From Satanic Cult Practices:
“The paraphernalia used in ceremonies is placed in the charge of different cult members who are each responsible for cleaning and safeguarding that piece of equipment. These articles which are too large to conceal easily may be hidden in lock-up garages. Some, such as stuffed goats’ heads, swords and daggers, may simply be placed where they will not be noticed, for example, in shops selling military memorabilia or antiques. The books are kept in a safe. Any equipment in members’ houses will rapidly be removed at the first whisper of any police or social work interest in their children.
Prior to a ceremony, the ground is prepared with a tarpaulin or a large sheet of polythene, in order that no traces of blood or other body substances will be left. We have heard too, of devices for rapid concealment of incriminating material in the event of interruption. It is, after all, legal to hold witchcraft and even satanic ceremonies.
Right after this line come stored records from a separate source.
/-- One system at a sample instant: not enabled, in under-voltage, switched off after its limit, or by its loop current. -/
def sampleSystem (f j : Nat) (sysB : Bool) (ua : Nat) (s : State) : State :=
  let w := look ({} : FrontEnd) j (s.block f).wfe
  let old := if sysB then w.b else w.a
  let s0 := setBlock f (fun b => { b with wfe := upd {} j (fun w =>
    if sysB then { w with b := { w.b with cur := sat 65535 ua } } else { w with a := { w.a with cur := sat 65535 ua } }) b.wfe }) s
  if !cbit (fldReg f (0x500 + 4 * j)) 0 s then reportSystem f j sysB 0 3 s0
  else if (s.block f).uv then reportSystem f j sysB 0 4 s0
  else if old.offAt.isSome then reportSystem f j sysB 0 2 s0
  else
    let c := classify (old.report == 2) ua s0
    reportSystem f j sysB c.1.1 c.1.2 c.2

/-- The front-ends of block `f` take a sample; the last four stay (R434). -/
def sampleFrontEnds (f : Nat) (loops : List (Nat × Nat)) (s : State) : State :=
  (List.range 4).foldl (fun s j =>
    let i := loops.getD j (0, 0)
    let s1 := sampleSystem f j true i.2 (sampleSystem f j false i.1 s)
    if cbit (fldReg f (0x500 + 4 * j)) 0 s then
      setBlock f (fun b => { b with wfe := upd {} j (fun w =>
        let l := w.samples ++ [(w.number + 1, w.a.report, w.b.report)]
        { w with number := w.number + 1, samples := l.drop (l.length - 4) }) b.wfe }) s1
    else s1) s

/-- The samples of an accepted frame reach the wheel heads, instant by instant (R385, R390). -/
def deliverSamples (f : Nat) (s : State) : State :=
  let ages := [3, 2, 1, 0]
  let s1 := ages.foldl (fun s age =>
    let r := (List.range 4).foldl (fun (acc : State × List (Nat × Bool)) j =>
      let smp := (look ({} : FrontEnd) j (s.block f).wfe).samples
      match smp.reverse[age]? with
      | none => acc
      | some x =>
        let new := match (acc.1.head (4 * f + j)).lastSeq with | none => true | some q => decide (q < x.1)
        if new && cbit (fldReg f (0x500 + 4 * j)) 0 s then
          let h := headSample (4 * f + j) x.1 x.2.1 x.2.2 acc.1
          (h.1, match h.2 with | some p => acc.2 ++ [p] | none => acc.2)
        else acc) (s, [])
    applySteps r.2 r.1) s
  eoFollowAll false s1

/-- The words of a snapshot that travel in the link's snapshot slot arrive; the block's fb_valid bit is set (R47, R50). -/
def deliverSnapshot (f : Nat) (s : State) : State :=
  let mine := fun (p : Nat × Word) => decide (0x4000 + 0x40 * f ≤ p.1 ∧ p.1 < 0x4040 + 0x40 * f)
  if s.snap.fieldWords.any mine then
    (fun (t : State) => if s.snap.copied then logSnapWords (s.snap.fieldWords.filter mine) t else t) { s with snap := { s.snap with
      words := (s.snap.fieldWords.filter mine).foldl (fun t p => if p.2 = 0 then del p.1 t else put p.1 p.2 t) s.snap.words
      fieldWords := s.snap.fieldWords.filter (fun p => !mine p)
      fbValid := s.snap.fbValid ||| (1#4 <<< f) } }
  else s

/-- FIELD_LINK_INBOUND_FRAME (R402, R403, R406, R434): the controller holds a frame of block `f` complete at DTIME `atNs`, 26 µs
after its sample instant. The block measures VFIELDn (mV), the die temperature (0.1 °C), the load switch currents (mA), the
wheel loop currents (µA) and the outputs whose driver junction is at 130 °C or more. `bad`: a CRC or framing error. -/
def execFieldLinkInboundFrame (f : Fin 4) (atNs : Nat) (bad : Bool) (vfield : Nat) (temp : BitVec 16) (ls : List Nat)
    (loops : List (Nat × Nat)) (hot : Word) (s : State) : Outcome :=
  let s := advance atNs s
  let n := f.val
  if !s.fldFitted n then .next s
  else
    let s1 := setBlock n (fun b => { b with
      vfield := vfield, temp := temp.toInt, inSeq := b.inSeq + 1
      ls := (List.range 8).foldl (fun t i => upd {} i (fun l => { l with current := ls.getD i 0 }) t) b.ls
      dio := (List.range 24).foldl (fun t c => upd {} c (fun d => { d with hot := hot.getLsbD c }) t) b.dio }) s
    let b0 := s.block n
    let s2 := sampleFrontEnds n loops s1
    if bad then
      let s3 := setBlock n (fun b => { b with errIn := sat 0xFFFF (b.errIn + 1), errCycle := b.errCycle + 1, discarded := b.discarded + 1 }) s2
      .next (if gathers s then s3 else flushLinkErrors n s3)
    else
      let smp := (List.range 4).filterMap (fun j => if cbit (fldReg n (0x500 + 4 * j)) 0 s then
        some (j, (look ({} : FrontEnd) j (s2.block n).wfe).samples) else none)
      let s3 := setBlock n (fun b => { b with
        lastIn := s.now, inAcc := b.inSeq, silent := false
        frame := some { words := blockWords n s2, stamp := s.now - 26_000, samples := smp } }) s2
      let s4 := deliverSnapshot n (if b0.resetAt.isSome || b0.isolated then s3 else deliverSamples n s3)
      if (s4.block n).forced && !(s4.block n).reported then
        .next (askFieldReset n 0x4002 (raise (148 + n) (blkRecord n 0x4002 [] (setBlock n (fun b => { b with reported := true }) s4))))
      else .next s4

/-- FIELD_BLOCK_SILENT (R406). -/
def execFieldBlockSilent (f : Fin 4) (atNs : Nat) (s : State) : Outcome :=
  let s := advance atNs s
  let b := s.block f
  if s.fldFitted f ∧ b.silent = false ∧ b.isolated = false ∧ 1_000_000 ≤ s.now - b.lastIn then
    .next (askFieldReset f 0x4003 (raise (144 + f.val) (blkRecord f 0x4003 [] (setBlock f (fun b => { b with silent := true, link := 0 }) s))))
  else .next s

/-- FCLK_DEVIATION (R407): the block forces its fail-safe states, and the lock-keeper resets it. -/
def execFclkDeviation (f : Fin 4) (s : State) : Outcome :=
  if !s.fldFitted f then .next s
  else .next (askFieldReset f 0x400A (evalBlock f false (blkRecord f 0x400A [] (setBlock f (fun b => { b with fclk := true }) s))))

/-- t_wd in ns (R409). -/
def wdNs (f : Nat) (s : State) : Nat := 250_000 * max 1 (cf (fldReg f 0) 21 12 s)

/-- SERIAL_WATCHDOG_EXPIRY (R409): no valid outbound frame for t_wd; every channel goes to its stored fail-safe state. -/
def execSerialWatchdogExpiry (f : Fin 4) (atNs : Nat) (s : State) : Outcome :=
  let s := advance atNs s
  if s.fldFitted f = true ∧ fclkPassed (s.block f).lastOut (wdNs f s) s = true then
    .next (evalBlock f false (setBlock f (fun b => { b with forced := true }) s))
  else .next s

/-- TRIP_LINE_LOW (R410): safety-marked channels off; the trip is latched. -/
def execTripLineLow (f : Fin 4) (s : State) : Outcome :=
  if s.fldFitted f = true ∧ tripLineLow f s = true ∧ (s.block f).trip = false then
    .next (evalBlock f false (raise (148 + f.val) (blkRecord f 0x4007 [] (setBlock f (fun b => { b with trip := true }) s))))
  else .next s

/-- FIELD_BLOCK_RESET (R413): the lock-keeper applies the reset to block `f`. -/
def execFieldBlockReset (f : Fin 4) (s : State) : Outcome :=
  .next (applyFieldReset f 0 s)

/-- The block rejoins after its link check; 0x4005 (R413 step 5). -/
def rejoinBlock (f : Nat) (s : State) : State :=
  let s1 := setBlock f (fun b => { b with
    link := 2, resetAt := none, forced := false, trip := false, fclk := false, reported := false, silent := false, so := [] }) s
  raise (144 + f) (blkRecord f 0x4005 [] (evalBlock f false s1))

/-- The block is isolated and its trip line held low; 0x4006 (R413 step 6). -/
def isolateBlock (f : Nat) (s : State) : State :=
  let s1 := setBlock f (fun b => { b with link := 0, resetAt := none, isolated := true, lineLow := true }) (headsNotReady f s)
  raise (144 + f) (blkRecord f 0x4006 [] (evalBlock f false s1))

/-- LINK_CHECK_PASSED (R413): the block rejoins; forcing and trip latch end; every enabled pair starts in INTERLOCK. -/
def execLinkCheckPassed (f : Fin 4) (atNs : Nat) (s : State) : Outcome :=
  let s := advance atNs s
  match (s.block f).resetAt with
  | none => .next s
  | some t =>
    if s.now ≤ t + 10_000_000 ∧ (s.block f).isolated = false then
      .next (rejoinBlock f s)
    else .next s

/-- LINK_CHECK_TIMEOUT (R413, R26): the block is isolated and its trip line held low. -/
def execLinkCheckTimeout (f : Fin 4) (atNs : Nat) (s : State) : Outcome :=
  let s := advance atNs s
  match (s.block f).resetAt with
  | none => .next s
  | some t =>
    if t + 10_000_000 ≤ s.now then
      .next (enterDegraded 0x9104 (record 0x9104 [] (isolateBlock f s)))
    else .next s

/-- VFIELDn is below the threshold: switches and DIO outputs are off (R412, R423). -/
def blockUndervolt (f : Nat) (s : State) : State :=
  if s.fldFitted f = true ∧ (s.block f).uv = false then
    evalBlock f false (raise (152 + f) (blkRecord f 0x4008 [] (setBlock f (fun b => { b with uv := true }) s)))
  else s

/-- VFIELD_UNDERVOLTAGE (R423): two measurements below the threshold. -/
def execVfieldUndervoltage (f : Fin 4) (s : State) : Outcome := .next (blockUndervolt f s)

/-- VFIELD_RESTORED (R423, R429). -/
def execVfieldRestored (f : Fin 4) (s : State) : Outcome :=
  if (s.block f).uv then
    let s1 := raise (152 + f.val) (blkRecord f 0x4009 [] (setBlock f (fun b => { b with uv := false }) s))
    .next (evalBlock f false ((List.range 4).foldl (fun s j => soRestore f j s) s1))
  else .next s

/-! ### Digital I/O -/

/-- DIO_INPUT_LEVEL_CHANGE (R415, R417): the raw level of DIO `c` has held for its filter time, or the pin of an output has
changed; the level read takes it. -/
def execDioInputLevelChange (f : Fin 4) (c : Fin 24) (level : Bool) (atNs : Nat) (s : State) : Outcome :=
  .next (setDio f c (fun d => { d with raw := level, level := level }) (advance atNs s))

/-- WIRE_BREAK_SET (R416). -/
def execWireBreakSet (f : Fin 4) (c : Fin 24) (s : State) : Outcome :=
  if dioWb f c s = true ∧ ((s.block f).dioOf c).wireBreak = false then
    .next (dioRecord f c 0x4013 (setDio f c (fun d => { d with wireBreak := true }) s))
  else .next s

/-- WIRE_BREAK_CLEAR (R416). -/
def execWireBreakClear (f : Fin 4) (c : Fin 24) (s : State) : Outcome :=
  .next (setDio f c (fun d => { d with wireBreak := false }) s)

/-- DIO_OVERLOAD (R418). -/
def execDioOverload (f : Fin 4) (c : Fin 24) (s : State) : Outcome :=
  if dioOut f c s = true ∧ ((s.block f).dioOf c).overload = false then
    .next (evalBlock f false (dioRecord f c 0x4010 (setDio f c (fun d => { d with overload := true }) s)))
  else .next s

/-- DIO_OVER_TEMPERATURE (R418). -/
def execDioOverTemperature (f : Fin 4) (c : Fin 24) (s : State) : Outcome :=
  if dioOut f c s = true ∧ ((s.block f).dioOf c).overTemp = false then
    .next (evalBlock f false (dioRecord f c 0x4011 (setDio f c (fun d => { d with overTemp := true, hot := true }) s)))
  else .next s

/-- OPEN_WIRE_SET (R418). -/
def execOpenWireSet (f : Fin 4) (c : Fin 24) (s : State) : Outcome :=
  let d := (s.block f).dioOf c
  if dioDriven f c s && cbit (fldReg f (0x100 + 4 * c)) 7 s && d.pwm.isNone && !d.openWire then
    .next (dioRecord f c 0x4012 (setDio f c (fun d => { d with openWire := true }) s))
  else .next s

/-- OPEN_WIRE_CLEAR (R418). -/
def execOpenWireClear (f : Fin 4) (c : Fin 24) (s : State) : Outcome :=
  .next (setDio f c (fun d => { d with openWire := false }) s)

/-- TWO_CHANNEL_CHECK_SAMPLE (R419): every pair of block `f` is evaluated. -/
def execTwoChannelCheckSample (f : Fin 4) (atNs : Nat) (s : State) : Outcome :=
  .next ((List.range 12).foldl (fun s j => pairCheck f j s) (advance atNs s))

/-! ### Load switches -/

/-- LOAD_SWITCH_INRUSH_END (R423): the inrush window of t_in has passed. -/
def execLoadSwitchInrushEnd (f : Fin 4) (i : Fin 8) (atNs : Nat) (s : State) : Outcome :=
  let s := advance atNs s
  let l := (s.block f).lsOf i
  if l.st = .inrush ∧ fclkPassed l.inrushAt (inrushNs f i s) s = true then
    .next (startWaiting f (i / 2) (setLs f i (fun l => { l with st := .on }) s))
  else .next s

/-- LOAD_SWITCH_CURRENT_LIMIT (R423). -/
def execLoadSwitchCurrentLimit (f : Fin 4) (i : Fin 8) (s : State) : Outcome :=
  if ((s.block f).lsOf i).st = .on then .next (setLs f i (fun l => { l with st := .limit }) s) else .next s

/-- LIMIT_RECOVERY (R423): the current has been below the limit for 100 µs. -/
def execLimitRecovery (f : Fin 4) (i : Fin 8) (s : State) : Outcome :=
  if ((s.block f).lsOf i).st = .limit then
    .next (startWaiting f (i / 2) (setLs f i (fun l => { l with st := .on }) s))
  else .next s

/-- THERMAL_SHUTDOWN (R423 to R425, R429): counted, then COOLING or LATCHED; of a pair, LATCHED and a pair fault. -/
def execThermalShutdown (f : Fin 4) (i : Fin 8) (s : State) : Outcome :=
  let l := (s.block f).lsOf i
  if !l.st.conducts then .next s
  else
    let paired := lsPaired f i s
    let latch := paired || cbit (fldReg f (0x300 + 4 * i)) 2 s
    let u := if latch then l.u else l.u + 1
    let latched := latch || decide (cf (fldReg f (0x300 + 4 * i)) 11 8 s < u)
    let s1 := setLs f i (fun l => { l with st := if latched then .latched else .cooling, u := u }) s
    let s2 := blkRecord f 0x4030 [i.val, u] s1
    let s3 := raise (160 + f.val) (if latched then blkRecord f 0x4031 [i.val] s2 else s2)
    let p := (s.block f).soOf (i / 2)
    if paired && p.st.isOn then .next (soFault f (i / 2) 3 0x4043 [] s3)
    else .next (lsEval f i s3)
It is only for the accompanying crimes that satanists can be convicted.”
“It is correctly assumed by the cult that any disclosures from very young children will be confused and inconsistent; they will therefore be attributed to nightmares, fantasies, and storybooks or, more recently, as in Rochdale in 1990, watching horror videos.”
Note: Coleman is referring to the Rochdale child abuse case in which nineteen children were removed from their homes by social workers after a seven-year-old told his teacher he was dreaming of ghosts. The children were put into children’s homes for several months, some as long as a decade. As adults, twelve of the nineteen filed suit against the Rochdale council. No credible evidence of Satanic ritual abuse was ever found.
“Both children and adults are given tasks to perform, and failure to complete them results in punishment. This may be fairly mild, but the punishments for suspected treachery include being gang raped; immersed to near drowning in baths; suspended, manacled, from a bridge or boat; given electric shocks; tied to the wheel and lashed; being subjected to a mock trial in a foreign country; worst of all, being forced to watch or assist in the killing and mutilation of other adults who have betrayed the cult.”